Tribuna Independente – Qual a situação que mais preocupa em Alagoas com relação à precarização do trabalho?

Rafael Gazzaneo – A parte que mais nos preocupa, naturalmente, é a questão da vida do empregado, da sua saúde, integridade física, e tudo que está relacionado à engenharia de segurança e à medicina do trabalho é a nossa preocupação número um. Nos preocupa o uso de equipamentos de proteção individual (EPIs) e a necessidade de um ambiente laboral saudável. E aí vem a questão do assédio que está comprovado que tem reflexo na saúde do trabalhador. Está comprovado estatisticamente que muitos afastamentos a partir do INSS têm como causa doenças relacionadas ao trabalho. Temos um trabalho específico com relação aos trabalhadores da saúde por conta do número de doenças mentais. Essa categoria trabalha em ambiente extremamente hostil com jornadas de trabalho extenuantes. Não é raro de ver que um mesmo técnico de enfermagem trabalha em mais de um hospital e isso ocasiona um estresse extraordinário. A construção civil e o setor canavieiro preocupa pela questão a segurança de uma forma geral. Embora tenha havido muitos avanços, ainda observamos muitos absurdos na construção civil. Questões elementares relacionadas com a engenharia de segurança que, sendo desrespeitadas, podem causar amputação de membros ou mortes.
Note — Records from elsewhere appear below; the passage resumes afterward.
-- ==== Sys2Proof/Decode.lean ====
section
/-! DEFINITION. The decoder of both instruction levels, total on every word, and after it the encoder
(spec/30_encoding.md R82 to R94). -/

namespace Sys2Proof

/-- Why a word is no instruction. -/
inductive Reject where
  /-- A command whose OP is neither 0x01 nor 0x02 (R86, R87). -/
  | reservedOp
  /-- A command whose RSV0 is not 0 (R87). -/
  | reservedBits
  /-- INIT whose L is not 0 (R87). -/
  | initLength
  /-- A micro-op word with UOP 0x0 or 0x5 to 0xF (R94). -/
  | reservedUop
  /-- LDX, FFW or SER with an index field that is not 0 (R94). -/
  | indexFields
  /-- QR with a tuple that is not one of the eight of R93 (R94). -/
  | reservedTuple
deriving DecidableEq, Repr

/-- The decoder's answer. -/
inductive Decoded where
  | instr (i : Instr)
  | rejected (r : Reject)
deriving DecidableEq, Repr

/-- A word of either level: a 128-bit descriptor (R82) or a 20-bit micro-op word (R90). -/
inductive Code where
  | command (d : BitVec 128)
  | micro (w : BitVec 20)
deriving DecidableEq, Repr

/-- OP, bits [7:0] of a descriptor (R82). -/
def cmdOp (d : BitVec 128) : BitVec 8 := d.extractLsb' 0 8

/-- RSV0, bits [31:8] of a descriptor (R82). -/
def cmdRsv0 (d : BitVec 128) : BitVec 24 := d.extractLsb' 8 24

/-- Operand A, bits [63:32] of a descriptor (R82), as an unsigned number (R85). -/
def cmdA (d : BitVec 128) : Nat := (d.extractLsb' 32 32).toNat

/-- Operand B, bits [95:64] of a descriptor (R82), as an unsigned number (R85). -/
def cmdB (d : BitVec 128) : Nat := (d.extractLsb' 64 32).toNat

/-- L, bits [127:96] of a descriptor (R82), as an unsigned number (R85). -/
def cmdL (d : BitVec 128) : Nat := (d.extractLsb' 96 32).toNat

/-- Decode a descriptor: the test order of R88. -/
def decodeCommand (d : BitVec 128) : Decoded :=
  if cmdRsv0 d ≠ 0 then .rejected .reservedBits
  else if cmdOp d = 0x01 then
    if cmdL d = 0 then .instr (.init (cmdA d) (cmdB d)) else .rejected .initLength
  else if cmdOp d = 0x02 then .instr (.process (cmdA d) (cmdB d) (cmdL d))
  else .rejected .reservedOp

/-- UOP, bits [19:16] of a micro-op word (R90). -/
def uopCode (w : BitVec 20) : BitVec 4 := w.extractLsb' 16 4

/-- The index fields a, b, c, d, bits [15:0] of a micro-op word (R90). -/
def uopIndices (w : BitVec 20) : BitVec 16 := w.extractLsb' 0 16

/-- The eight index tuples of R93 as the fields a, b, c, d of R90 hold them, each with its instruction. -/
def qrTuples : List (BitVec 16 × Instr) :=
  [(0x048C, .qrCol0), (0x159D, .qrCol1), (0x26AE, .qrCol2), (0x37BF, .qrCol3),
   (0x05AF, .qrDiag0), (0x16BC, .qrDiag1), (0x278D, .qrDiag2), (0x349E, .qrDiag3)]

/-- A micro-op whose index fields must be 0 (R90, R94). -/
def plainMicro (w : BitVec 20) (i : Instr) : Decoded :=
  if uopIndices w = 0 then .instr i else .rejected .indexFields

/-- Decode a micro-op word (R91, R94). -/
def decodeMicro (w : BitVec 20) : Decoded :=
  if uopCode w = 0x1 then plainMicro w .ldx
  else if uopCode w = 0x2 then
    match qrTuples.lookup (uopIndices w) with
    | some i => .instr i
    | none => .rejected .reservedTuple
  else if uopCode w = 0x3 then plainMicro w .ffw
  else if uopCode w = 0x4 then plainMicro w .ser
  else .rejected .reservedUop

/-- Decode a word of either level. -/
def decode : Code → Decoded
  | .command d => decodeCommand d
  | .micro w => decodeMicro w

/-- The instruction of an answer, none where the decoder refuses. -/
def Decoded.toOption : Decoded → Option Instr
  | .instr i => some i
  | .rejected _ => none

/-- A descriptor from its four words: D = W3 * 2^96 + W2 * 2^64 + W1 * 2^32 + W0 (R82). -/
def descriptor (w0 w1 w2 w3 : Word) : BitVec 128 := w3 ++ w2 ++ w1 ++ w0

/-- A QR word: UOP 0x2 and the indices a, b, c, d (R90, R96). -/
def qrWord (a b c d : BitVec 4) : BitVec 20 := (0x2 : BitVec 4) ++ a ++ b ++ c ++ d

/-- Encode a well-formed instruction (R83, R84, R91, R93, R96). -/
def encode : Instr → Code
  | .init keyptr ncptr => .command (descriptor 0x00000001 (BitVec.ofNat 32 keyptr) (BitVec.ofNat 32 ncptr) 0)
  | .process src dst len =>
    .command (descriptor 0x00000002 (BitVec.ofNat 32 src) (BitVec.ofNat 32 dst) (BitVec.ofNat 32 len))
  | .ldx => .micro 0x10000
  | .qrCol0 => .micro (qrWord 0 4 8 12)
  | .qrCol1 => .micro (qrWord 1 5 9 13)
  | .qrCol2 => .micro (qrWord 2 6 10 14)
  | .qrCol3 => .micro (qrWord 3 7 11 15)
  | .qrDiag0 => .micro (qrWord 0 5 10 15)
  | .qrDiag1 => .micro (qrWord 1 6 11 12)
  | .qrDiag2 => .micro (qrWord 2 7 8 13)
  | .qrDiag3 => .micro (qrWord 3 4 9 14)
  | .ffw => .micro 0x30000
  | .ser => .micro 0x40000

/-- The word of either level whose bits are `w`, numbered as the opcode table numbers them. A micro-op word is 20 bits
(three whole bytes), a descriptor 128; a row of more than three bytes is a command's, whose bits above `nbits` are 0.
None where the bits do not fit the word. -/
def tableCode (nbits w : Nat) : Option Code :=
  if nbits ≤ 24 then
    if w < 2 ^ 20 then some (.micro (BitVec.ofNat 20 w)) else none
  else
    if w < 2 ^ 128 then some (.command (BitVec.ofNat 128 w)) else none

/-- The instruction the decoder reads from an instruction word whose bits are `w`. -/
def decodeTableWord (nbits w : Nat) : Option Instr :=
  match tableCode nbits w with
  | some c => (decode c).toOption
  | none => none

end Sys2Proof
end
Mas, obviamente que as grandes construtoras têm uma tendência de evoluir e não foi à toa. Foi em função de fiscalizações, medidas de educação e a possibilidade de serem condenados na Justiça do Trabalho.

Tribuna Independente – Os trabalhadores sempre tiveram o sindicato como referência na defesa dos direitos trabalhistas. Com a legislação vigente, as entidades sindicais estão perdendo força junto ao trabalhador e à própria Justiça de forma gradativa?
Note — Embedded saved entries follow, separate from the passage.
-- ==== Sys2Proof/Tests/Slice0.lean ====
section
/-! SUPPORT. The model's own tests. First the well-formedness smoke test, the decoder on words written out from
spec/30_encoding.md, and single steps against the vectors of spec/95_test_vectors.md and
spec/96_test_vectors_engine.md (expected values copied from there, the vector named in each comment); then one named
witness for the hypotheses of each obligation that has any. -/

open Sys2Proof Sys2Proof.Machine

namespace Sys2Proof.Tests

/-! ### Helpers -/

/-- The outcome is a next state with the property. -/
def nextIs (o : Host.Outcome State Fault Refusal) (p : State → Bool) : Bool :=
  match o with
  | .next s => p s
  | .fault _ => false
  | .refused _ => false

/-- Bytes from an address on, as memory; zeros are not listed. -/
def bytesFrom : Nat → List Byte → Memory
  | _, [] => []
  | a, v :: rest => Memory.put a v (bytesFrom (a + 1) rest)

/-- The key bytes 00 01 ... 1f at 0x100, the layout of the vectors. -/
def keyMemory : Memory := bytesFrom 0x100 ((List.range 32).map (BitVec.ofNat 8))

/-- K of the key bytes 00 01 ... 1f (V15). -/
def vectorKey : Vector Word 8 :=
  #v[0x03020100, 0x07060504, 0x0b0a0908, 0x0f0e0d0c, 0x13121110, 0x17161514, 0x1b1a1918, 0x1f1e1d1c]

/-- An engine after INIT with that key and the given counter and nonce words. -/
def freshWith (cn : Vector Word 4) : State := { State.reset with k := vectorKey, cn := cn, phase := .fresh }

/-- The session "fresh" of V50 to V55: key 00 01 ... 1f, counter and nonce zero. -/
def fresh : State := freshWith #v[0, 0, 0, 0]

/-- That session with 14 unused bytes of its block in BUF. -/
def buffered : State :=
  { fresh with buf := permute (assembleInput fresh.k fresh.cn), rem := 14, phase := .streaming }

/-- A faulted engine. -/
def faulted : State := { fresh with fault := true, cause := .illegalCmd }

/-- A state whose host issues one descriptor next. -/
def issuing (s : State) (w0 w1 w2 w3 : Word) : State := { s with host := [.issue (descriptor w0 w1 w2 w3)] }

/-- A state with a full IN and the sequencer at its first micro-op. -/
def invoking : State := { State.reset with seqRunning := true }

/-- A state with X as given. -/
def withX (x : Vector Word 16) : State := { State.reset with bc := { State.reset.bc with x := x } }

/-- STATUS after a step that issues the descriptor from `s`. -/
def statusAfter (s : State) (w0 w1 w2 w3 : Word) (status : Word) : Bool :=
  nextIs (step (issuing s w0 w1 w2 w3)) fun t => statusWord t = status

/-- The sixteen input words of V10. -/
def v10Input : Vector Word 16 :=
  #v[0x61707865, 0x3320646e, 0x79622d32, 0x6b206574, 0x03020100, 0x07060504, 0x0b0a0908, 0x0f0e0d0c,
    0x13121110, 0x17161514, 0x1b1a1918, 0x1f1e1d1c, 0x00000001, 0x09000000, 0x4a000000, 0x00000000]

/-- X of V10 after upc 4. -/
def v10AfterColumns : Vector Word 16 :=
  #v[0xabbaa25c, 0x1efa51ea, 0x7354fbdf, 0x83d2dc69, 0x3a465196, 0x1c7e64f6, 0xb12fb628, 0xf05b6976,
    0x6b3ca454, 0x08eb14b1, 0xbf8a9ac9, 0xe444df3b, 0xdec62ed2, 0x8862cc77, 0x6e35b345, 0x52a647f1]

/-- X of V10 after upc 8. -/
def v10AfterDiagonals : Vector Word 16 :=
  #v[0xcd52e917, 0x85ab03b4, 0xb3457395, 0xf96de7dd, 0xc4b7cd22, 0x5c2e187a, 0xc95eb461, 0x316c801a,
    0x7bf7d740, 0x7eddd644, 0xf1a1bdf5, 0x761246ca, 0x6b0d58a3, 0x6798471a, 0xd737f167, 0xf173888d]

/-- X of V10 after upc 80. -/
def v10AfterRounds : Vector Word 16 :=
  #v[0x837778ab, 0xe238d763, 0xa67ae21e, 0x5950bb2f, 0xc4f2d0c7, 0xfc62bb2f, 0x8fa018fc, 0x3f5ec7b7,
    0x335271c2, 0xf29489f3, 0xeabda8fc, 0x82e46ebd, 0xd19c12b4, 0xb04e16de, 0x9e83d0cb, 0x4e3c50a2]

/-- X of V10 after upc 81. -/
def v10AfterFfw : Vector Word 16 :=
  #v[0xe4e7f110, 0x15593bd1, 0x1fdd0f50, 0xc47120a3, 0xc7f4d1c7, 0x0368c033, 0x9aaa2204, 0x4e6cd4c3,
    0x466482d2, 0x09aa9f07, 0x05d7c214, 0xa2028bd9, 0xd19c12b5, 0xb94e16de, 0xe883d0cb, 0x4e3c50a2]

/-- OUT of V10. -/
def v10Out : Vector Byte 64 :=
  #v[0x10, 0xf1, 0xe7, 0xe4, 0xd1, 0x3b, 0x59, 0x15, 0x50, 0x0f, 0xdd, 0x1f, 0xa3, 0x20, 0x71, 0xc4,
    0xc7, 0xd1, 0xf4, 0xc7, 0x33, 0xc0, 0x68, 0x03, 0x04, 0x22, 0xaa, 0x9a, 0xc3, 0xd4, 0x6c, 0x4e,
    0xd2, 0x82, 0x64, 0x46, 0x07, 0x9f, 0xaa, 0x09, 0x14, 0xc2, 0xd7, 0x05, 0xd9, 0x8b, 0x02, 0xa2,
    0xb5, 0x12, 0x9c, 0xd1, 0xde, 0x16, 0x4e, 0xb9, 0xcb, 0xd0, 0x83, 0xe8, 0xa2, 0x50, 0x3c, 0x4e]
Rafael Gazzaneo – Não tenho dúvidas. Um dos grandes objetivos da reforma, e agente censura, foi enfraquecer as entidades sindicais. O presidente da República [Jair Bolsonaro] chegou ao ponto no ano passado de baixar uma medida provisória, que graças a Deus não foi confirmada pelo Legislativo, de desobrigar as empresas a fazer os descontos das mensalidades dos sindicatos em folha. O sindicato que se preocupasse em emitir um boleto, fornecesse ao trabalhador para que ele próprio realizasse o recolhimento mensalmente. Um absurdo. Enquanto a medida não era confirmada, recebemos denúncias de empregadores que passaram a não pagar o desconto. Não estou defendendo o imposto sindical e acho que sua eliminação deve haver, por ser impositiva. Mas obviamente que deve ser feita de forma organizada, ano a ano, e não da forma como foi realizada. É preciso dar tempo para que os sindicatos organizem outras fontes de receita já que muitos se acomodam por saber que a receita estava garantida com o desconto no salário dos trabalhadores.

Tribuna Independente – Qual a perspectiva do MPT para 2020?
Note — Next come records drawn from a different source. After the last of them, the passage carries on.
-- ==== Sys2Proof/Decode.lean ====
section
/-!
DEFINITION. The command that a word of the table spells. The table gives no row any bits: the binary
format of commands is private (R4), so no word spells a command.
-/

namespace Sys2Proof

def decodeTableWord (nbits w : Nat) : Option Instr :=
  match nbits, w with
  | _, _ => none

end Sys2Proof
end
Rafael Gazzaneo – O atual governo, digamos assim, tem uma antipatia natural por tudo o que diz respeito aos trabalhadores. Essa semana Jari Bolsonaro declarou que irá criar o programa “Primeira Empresa”, sugerindo, ao meu ver, que os 11 milhões de brasileiros desempregados estão nessa situação por escolha própria. Uma declaração de muito mau gosto. É de uma selvageria e falta de solidariedade muito grande. A perspectiva maior é aumentar o debate sobre os trabalhadores que atuam como motoristas de aplicativos e entregadores, por exemplo, que não são vistos pelo governo como desempregados, mas como empreendedores. Obviamente que eles não estão nessa situação por escolha própria, para empreender. É uma discussão muito profunda, que tem a ver com o mundo digital. Esse trabalhador não tem segurança nenhuma e alguém está ganhando dinheiro com isso.